Results: In total, 680 patients' data were reviewed, and 343 patients met inclusion criteria. Patients underwent a total of 598 unique procedures. Dry needling represented most procedures (62.8%, n = 375). Most patients reported diminished pain at follow up (73.0%, n = 268). Prolotherapy had the highest percentage among the follow up patients reporting diminished pain (81.0%, n = 17). Most patients were able to return to activity at follow-up (47.4%, n = 172). A greater proportion of patients with autologous whole blood injection were able to return to activity (60.7%, n = 85).

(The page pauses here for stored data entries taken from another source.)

-- ==== Sys2Proof/Machine/LinkOps.lean ====
section
/-!
DEFINITION. The downstream link at work: the completion of a frame (R70), the building of the frame of each class at its
grant (R72 to R79, R84, R87, R88, R101, R104, R113), and the visits of the visit engine (R83 to R88).
-/

namespace Sys2Proof.Machine

/-! Completion (R70). -/

/-- R99: the completion of the acked frame of a pending entry in SENDING: its ack timeout starts. A frame whose entry is
gone starts nothing. -/
def startAckTimeout (tap port sequence : Nat) (s : State) : State :=
  updateEntry tap port
    (fun e =>
      if e.sequence = sequence ∧ e.phase = .sending then
        { e with phase := .awaiting, deadline := s.time + timeoutBits (planOf s).ackTimeout, completed := s.time }
      else e) s

/-- R113: the completion of the POLL frame: the outstanding poll, if still there, enters AWAITING with its deadline. -/
def startPollTimeout (s : State) : State :=
  match s.plant.poll with
  | some p =>
    { s with plant := { s.plant with poll := some { p with
        phase := .awaiting, completed := s.time, deadline := s.time + timeoutBits (planOf s).pollTimeout } } }
  | none => s

/-- R70 step 2: the completion is handed to the block that waits for it. -/
def handOn (h : HandOff) (s : State) : State :=
  match h with
  | .nobody => s
  | .poll => startPollTimeout s
  | .ack tap port sequence => startAckTimeout tap port sequence s

/-- R70: the frame being sent completes at `ends`: the counter, the hand-off, and the link IDLE. -/
def completeFrame (h : HandOff) (ends : Nat) (s : State) : State :=
  let s₁ := reach ends s
  settle (handOn h
    { s₁ with sched := { s₁.sched with link := .idle, framesSent := s₁.sched.framesSent + 1 } })

/-! Grants. Each is the build of the frame of a class that the arbiter has granted (R72). -/

/-- R74: the oldest reply. -/
def buildReply (s : State) : State :=
  match s.sched.replies with
  | [] => lapse s
  | r :: rest =>
    sendFrame (replyFrame r.tap r.port r.token r.result) .nobody
      { s with sched := { s.sched with replies := rest } }

/-- R75, R101: a retry of a SUBSCRIBER entry, built from the record as it stands. The entry keeps its deadline and its
completion time until the frame completes (DESIGN CHOICE, log entry 39). -/
def retrySubscriber (e : PendingAck) (s : State) : State :=
  let i := e.subscriber
  if servable s i then
    let frame := authFor s i e.sequence
    let command := subCommand s i
    let s₁ := updateEntry e.tap e.port
      (fun x => { x with attempts := x.attempts + 1, command := command, phase := .sending }) s
    let st := subStatus s i
    sendFrame frame (.ack e.tap e.port e.sequence) (writeStatus i st { st with attempts := e.attempts + 1 } s₁)
  else lapse (freeWithLink e .settled s)

/-- R75, R101: a retry of a RETIRE entry, which reads no record. The entry keeps its deadline and its completion time until
the frame completes (DESIGN CHOICE, log entry 39). -/
def retryRetire (e : PendingAck) (s : State) : State :=
  sendFrame (offFrame e.tap e.port e.sequence) (.ack e.tap e.port e.sequence)
    (updateEntry e.tap e.port (fun x => { x with attempts := x.attempts + 1, phase := .sending }) s)

/-- R75: the candidate whose wait ended first. -/
def buildRetry (s : State) : State :=
  match firstCandidate s.tracker.table with
  | none => lapse s
  | some e =>
    match e.kind with
    | .subscriber => retrySubscriber e s
    | .retire => retryRetire e s

/-- R112: a sequence from 1 to 255 is followed by the next, wrapping from 255 to 1. -/
def sequenceAfter (q : Nat) : Nat := if 255 ≤ q then 1 else q + 1

/-- R113: the element chosen is polled. Step 4 gives the record no completion time and no deadline, which are set at the
completion of the frame; until then both are 0 (DESIGN CHOICE, log entry 39). -/
def pollElement (i : Nat) (s : State) : State :=
  let address := addressOf s i
  let q := s.plant.pollSequence
  let s₁ := wr s (elementWord i 6) 0
  sendFrame (pollFrame address q) .poll
    { s₁ with plant := { s₁.plant with
        pollPointer := nextIndex i, pollSequence := sequenceAfter q
        poll := some { index := i, address := address, sequence := q, phase := .sending, completed := 0, deadline := 0 } } }

/-- R112, R113: with no eligible element the grant lapses. -/
def buildPoll (s : State) : State :=
  match s.plant.poll, choosePoll s.plant.tree s.plant.pollPointer with
  | none, some i => pollElement i s
  | _, _ => lapse s

/-- R104: the sequence of a new RETIRE entry: the counter's value, or the one after it if that is the avoided one. -/
def retireSequenceFor (counter avoided : Nat) : Nat := if counter = avoided then sequenceAfter counter else counter

/-- R104: the retire list with the entry of an address sent with a sequence. -/
def markSent (tap port q : Nat) (rs : List RetireEntry) : List RetireEntry :=
  rs.map fun r => if r.tap = tap ∧ r.port = port then { r with sent := true, lastSequence := some q } else r

/-- R77, R104: the oldest entry not yet sent. The deadline and the completion time of the new pending entry are 0 until its
frame completes (DESIGN CHOICE, log entry 39). -/
def buildRetire (s : State) : State :=
  match s.order.retires.find? (fun r => !r.sent) with
  | none => lapse s
  | some r =>
    let q := retireSequenceFor s.tracker.retireSequence r.avoided
    let e : PendingAck :=
      { kind := .retire, subscriber := r.subscriber, tap := r.tap, port := r.port, sequence := q, command := .off
        attempts := 1, phase := .sending, deadline := 0, completed := 0 }
    sendFrame (offFrame r.tap r.port q) (.ack r.tap r.port q)
      { s with
        tracker := { s.tracker with table := s.tracker.table ++ [e], retireSequence := sequenceAfter q }
        order := { s.order with retires := markSent r.tap r.port q s.order.retires } }

/-- R79 step 2: the sequence of a new frame, from the last sequence sent. The rules give word 9 the values 0 to 255 and do not
say what follows a value above 255, which only corrupted memory holds; the model takes it as 255, so the sequence is 1
(DESIGN CHOICE, log entry 37). -/
def serviceSequence (last : Nat) : Nat := if last = 0 ∨ 255 ≤ last then 1 else last + 1

/-- R79 steps 2 to 4: the subscriber at the head is served. The deadline and the completion time of the new pending entry are
0 until its frame completes (DESIGN CHOICE, log entry 39). -/
def serveSubscriber (i : Nat) (s : State) : State :=
  let q := serviceSequence (subRd s i 9).toNat
  let frame := authFor s i q
  let e : PendingAck :=
    { kind := .subscriber, subscriber := i, tap := subTap s i, port := subPort s i, sequence := q
      command := subCommand s i, attempts := 1, phase := .sending, deadline := 0, completed := 0 }
  let st := subStatus s i
  let s₁ := supersede i (wr s (subscriberWord i 9) (wordOf q))
  let s₂ := { s₁ with tracker := { s₁.tracker with table := s₁.tracker.table ++ [e] } }
  sendFrame frame (.ack e.tap e.port q) (writeStatus i st { st with link := .awaiting, attempts := 1 } s₂)

/-- R79, R80: the head of the queue is removed; with 32 or fewer left, refill follows. -/
def popQueue (rest : List Nat) (s : State) : State :=
  let s₁ := { s with sched := { s.sched with queue := rest } }
  unstopSweeps (if rest.length ≤ 32 then refill s₁ else s₁)

/-- R79: the IMMEDIATE grant. The record read of step 1 is made whether or not the grant lapses (R72). -/
def buildImmediate (s : State) : State :=
  match s.sched.queue with
  | [] => lapse s
  | i :: rest =>
    let s₁ := popQueue rest (partRead s)
    if servable s₁ i then serveSubscriber i s₁ else lapse s₁

/-- The oldest sweep that satisfies `p` is changed. -/
def updateFirstSweep (p : Sweep → Bool) (f : Sweep → Sweep) : List Sweep → List Sweep
  | [] => []
  | w :: t => if p w then f w :: t else w :: updateFirstSweep p f t

/-- R84, R85: sweeps whose cursor stands at 4096 with no frame held have ended. -/
def sweepEnded (w : Sweep) : Bool := decide (subscriberCount ≤ w.cursor) && !sweepHolds w

/-- R84, R85: ended sweeps leave the table. -/
def removeEndedSweeps (s : State) : State :=
  { s with sched := { s.sched with sweeps := s.sched.sweeps.filter fun w => !sweepEnded w } }

/-- R84: an unacked AUTH frame for a held subscriber, by the record read of its build (R72); a record no longer served makes
the grant lapse. -/
def sendUnacked (i : Nat) (s : State) : State :=
  if servable s i then sendFrame (authFor s i 0) .nobody (partRead s) else lapse (partRead s)

/-- R48: MAP frame `n` of a batch. While no image is valid no MAP frame is built (R49). -/
def sendMap (n : Nat) (s : State) : State :=
  match s.lineup.image with
  | some im => sendFrame (mapFor im n) .nobody s
  | none => lapse s

/-- R84: the oldest sweep that holds a frame gives it up. -/
def buildSweep (s : State) : State :=
  match s.sched.sweeps.find? sweepHolds with
  | none => lapse s
  | some w =>
    if w.kind = .lineup ∧ w.maps < 8 then
      sendMap w.maps
        { s with sched := { s.sched with
            sweeps := updateFirstSweep sweepHolds (fun v => { v with maps := v.maps + 1 }) s.sched.sweeps } }
    else
      match w.held with
      | some i =>
        sendUnacked i (removeEndedSweeps
          { s with sched := { s.sched with
              sweeps := updateFirstSweep sweepHolds (fun v => { v with held := none }) s.sched.sweeps } })
      | none => lapse s

/-- The refresh state is replaced. -/
def setRefresh (r : Refresh) (s : State) : State := { s with sched := { s.sched with refresh := r } }

/-- R87, R88: refresh's owed MAP frame, or the frame of its held subscriber. The rules give no order for a visit of record
4095 that both holds its subscriber and makes a batch owed: the eight MAP frames go first, and the subscriber stays held
(DESIGN CHOICE, log entry 33). -/
def buildRefresh (s : State) : State :=
  let r := s.sched.refresh
  if r.maps < 8 then sendMap r.maps (setRefresh { r with maps := r.maps + 1 } s)
  else
    match r.held with
    | some i => sendUnacked i (setRefresh { r with held := none } s)
    | none => lapse s

/-- R72: the build of a grant, by its class. -/
def buildFrame (c : FrameClass) (s : State) : State :=
  match c with
  | .reply => buildReply s
  | .retry => buildRetry s
  | .poll => buildPoll s
  | .retire => buildRetire s
  | .immediate => buildImmediate s
  | .sweep => buildSweep s
  | .refresh => buildRefresh s

/-- R72: the arbiter has granted the link to a class and the part is powered: the build is a record operation of its own,
which a power-fail warning and a reset let finish. Otherwise it is not this class's turn. -/
def grantStep (c : FrameClass) (build : State → State) (s : State) : State :=
  if s.power.vcc = true ∧ s.sched.link = .granted c then build s else s

/-- R73: a build in progress finishes. -/
def finishGrant (s : State) : State :=
  match s.sched.link with
  | .granted c => buildFrame c s
  | _ => s

/-! The visit engine (R83). -/

/-- R81: a requeue sweep. -/
def SweepKind.requeue : SweepKind → Bool
  | .restore _ | .resync => true
  | .lineup | .eventStart _ _ | .eventEnd _ _ => false

/-- R83: the first user: the oldest requeue sweep that is not stopped. -/
def wantsRequeue (w : Sweep) : Bool := w.kind.requeue && !w.stopped && decide (w.cursor < subscriberCount)

/-- R83: the second user: the oldest broadcast sweep that holds no frame and owes no MAP frame. -/
def wantsBroadcast (w : Sweep) : Bool := !w.kind.requeue && !sweepHolds w && decide (w.cursor < subscriberCount)

/-- R83: the third user: refresh, while it holds nothing, owes nothing and does not rest. -/
def refreshVisits (r : Refresh) : Bool := !refreshHolds r && !r.resting

/-- R83, R73: the visit engine runs. -/
def visitsRun (s : State) : Bool := running s && decide (s.part.state = .serving)

/-- R84: the predicate of a broadcast sweep. -/
def broadcastMatches (k : SweepKind) (s : State) (i : Nat) : Bool :=
  servable s i &&
    match k with
    | .lineup => true
    | .eventStart slot event | .eventEnd slot event => holdsEvent s i slot event
    | .restore _ | .resync => false

/-- R84: a visit of a broadcast sweep. -/
def visitBroadcast (s : State) (w : Sweep) : Sweep :=
  { w with cursor := w.cursor + 1, held := if broadcastMatches w.kind s w.cursor then some w.cursor else none }

/-- R85: the predicate of a requeue sweep. -/
def requeueMatches (k : SweepKind) (s : State) (i : Nat) : Bool :=
  let lit := !isDark s.plant.tree (subFeed s i)
  let status := (subStatus s i).link
  servable s i &&
    match k with
    | .restore e => decide (status = .held) && inSubtree s.plant.tree e (subFeed s i) && lit
    | .resync => decide (status = .unreached) || (decide (status = .held) && lit)
    | .lineup | .eventStart _ _ | .eventEnd _ _ => false

/-- The oldest sweep that satisfies `p` is changed in the table. -/
def changeSweep (p : Sweep → Bool) (f : Sweep → Sweep) (s : State) : State :=
  { s with sched := { s.sched with sweeps := updateFirstSweep p f s.sched.sweeps } }

/-- R85: a visit of a requeue sweep at record `i`. -/
def visitRequeue (w : Sweep) (s : State) : State :=
  let i := w.cursor
  let pass := changeSweep wantsRequeue (fun v => { v with cursor := v.cursor + 1 })
  if requeueMatches w.kind s i = false ∨ isWaiting s i = true then pass s
  else if s.sched.queue.length < queueCapacity then submit i (pass s)
  else changeSweep wantsRequeue (fun v => { v with stopped := true }) s

/-- R83: the engine's next visit, when it is a sweep's. Every visit reads its record in one held access. -/
def visitSweep (s : State) : State :=
  match s.sched.sweeps.find? wantsRequeue with
  | some w => settle (removeEndedSweeps (visitRequeue w (partRead s)))
  | none =>
    match s.sched.sweeps.find? wantsBroadcast with
    | some _ => settle (removeEndedSweeps (changeSweep wantsBroadcast (visitBroadcast s) (partRead s)))
    | none => s

/-- R83: some sweep has a visit to make. -/
def sweepWants (s : State) : Bool := s.sched.sweeps.any wantsRequeue || s.sched.sweeps.any wantsBroadcast

/-- What a refresh visit does with a record (R87). -/
inductive RefreshOutcome where
  | passed | submitted | held
  deriving DecidableEq, Repr

/-- R87. -/
def refreshOutcome (s : State) (i : Nat) : RefreshOutcome :=
  let dark := isDark s.plant.tree (subFeed s i)
  let st := subStatus s i
  if servable s i = false then .passed
  else if isWaiting s i then .passed
  else
    match st.link with
    | .awaiting => .passed
    | .settled => .held
    | .unreached => if s.sched.queue.length < queueCapacity then .submitted else .held
    | .held => if dark then .passed else if s.sched.queue.length < queueCapacity then .submitted else .held

/-- R88: refresh after a visit: the cursor, the held frame, the count of visits, the batch owed at a wrap, and the rest. -/
def refreshAfter (imageValid : Bool) (o : RefreshOutcome) (r : Refresh) : Refresh :=
  let wraps := decide (subscriberCount ≤ r.cursor + 1)
  let cursor := if wraps then 0 else r.cursor + 1
  if wraps = true ∧ imageValid = true then
    { cursor := cursor, held := if o = .held then some r.cursor else none, maps := 0, resting := false, visits := 0 }
  else if o = .held then { r with cursor := cursor, held := some r.cursor, visits := 0 }
  else
    { r with cursor := cursor, visits := r.visits + 1, resting := decide (subscriberCount ≤ r.visits + 1) }

/-- R87: a refresh visit, its record read in one held access (R83). The submission of a subscriber ends refresh's rest, should this visit have begun one. -/
def visitRefresh (s : State) : State :=
  let r := s.sched.refresh
  let o := refreshOutcome s r.cursor
  let s₁ := setRefresh (refreshAfter s.lineup.image.isSome o r) (partRead s)
  settle (if o = .submitted then submit r.cursor s₁ else s₁)

end Sys2Proof.Machine
end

Conclusions: Most patients with tendinosis who underwent tendon fenestration or injection procedures reported diminished pain at follow-up. Autologous whole blood injection may be more likely to diminish patient pain and allow return to activity than other procedure types. More research is needed across all anatomical sites to compare the generalized effectiveness of these procedures.

超声引导下肌腱开窗和注射治疗肌腱病的应用。
简介:过度使用损伤,如肌腱病是一个常见的投诉在运动医学诊所。当保守治疗腱鞘病失败时,可采用超声引导下的肌腱开窗注射手术,如干针、针刺肌腱切断术、自体全血注射、前驱治疗等。本研究检查了这些手术对肌腱病患者疼痛改善和恢复活动能力的有效性。方法:本研究纳入了2014年1月1日至2019年4月17日期间在运动医学诊所接受至少一种肌腱病治疗的15岁或以上患者的图表回顾。符合条件的患者至少进行了以下一项手术:1)经皮干针,2)经皮针刺肌腱切开术,3)自体全血注射,和/或4)前驱治疗。当前程序术语(CPT)代码查询用于筛选纳入研究的患者图表。结果:共纳入680例患者资料,343例患者符合纳入标准。患者总共接受了598次独特的手术。干针是大多数手术(62.8%,n = 375)。大多数患者在随访时报告疼痛减轻(73.0%,n = 268)。前瞻治疗在随访患者中报告疼痛减轻的比例最高(81.0%,n = 17)。大多数患者在随访时能够恢复活动(47.4%,n = 172)。接受自体全血注射的患者能够恢复活动的比例更高(60.7%,n = 85)。结论:大多数接受肌腱开窗或注射手术的腱鞘病患者在随访时报告疼痛减轻。自体全血注射可能比其他手术类型更有可能减轻患者疼痛并使其恢复活动。需要在所有解剖部位进行更多的研究来比较这些手术的普遍有效性。
本文章由计算机程序翻译,如有差异,请以英文原文为准。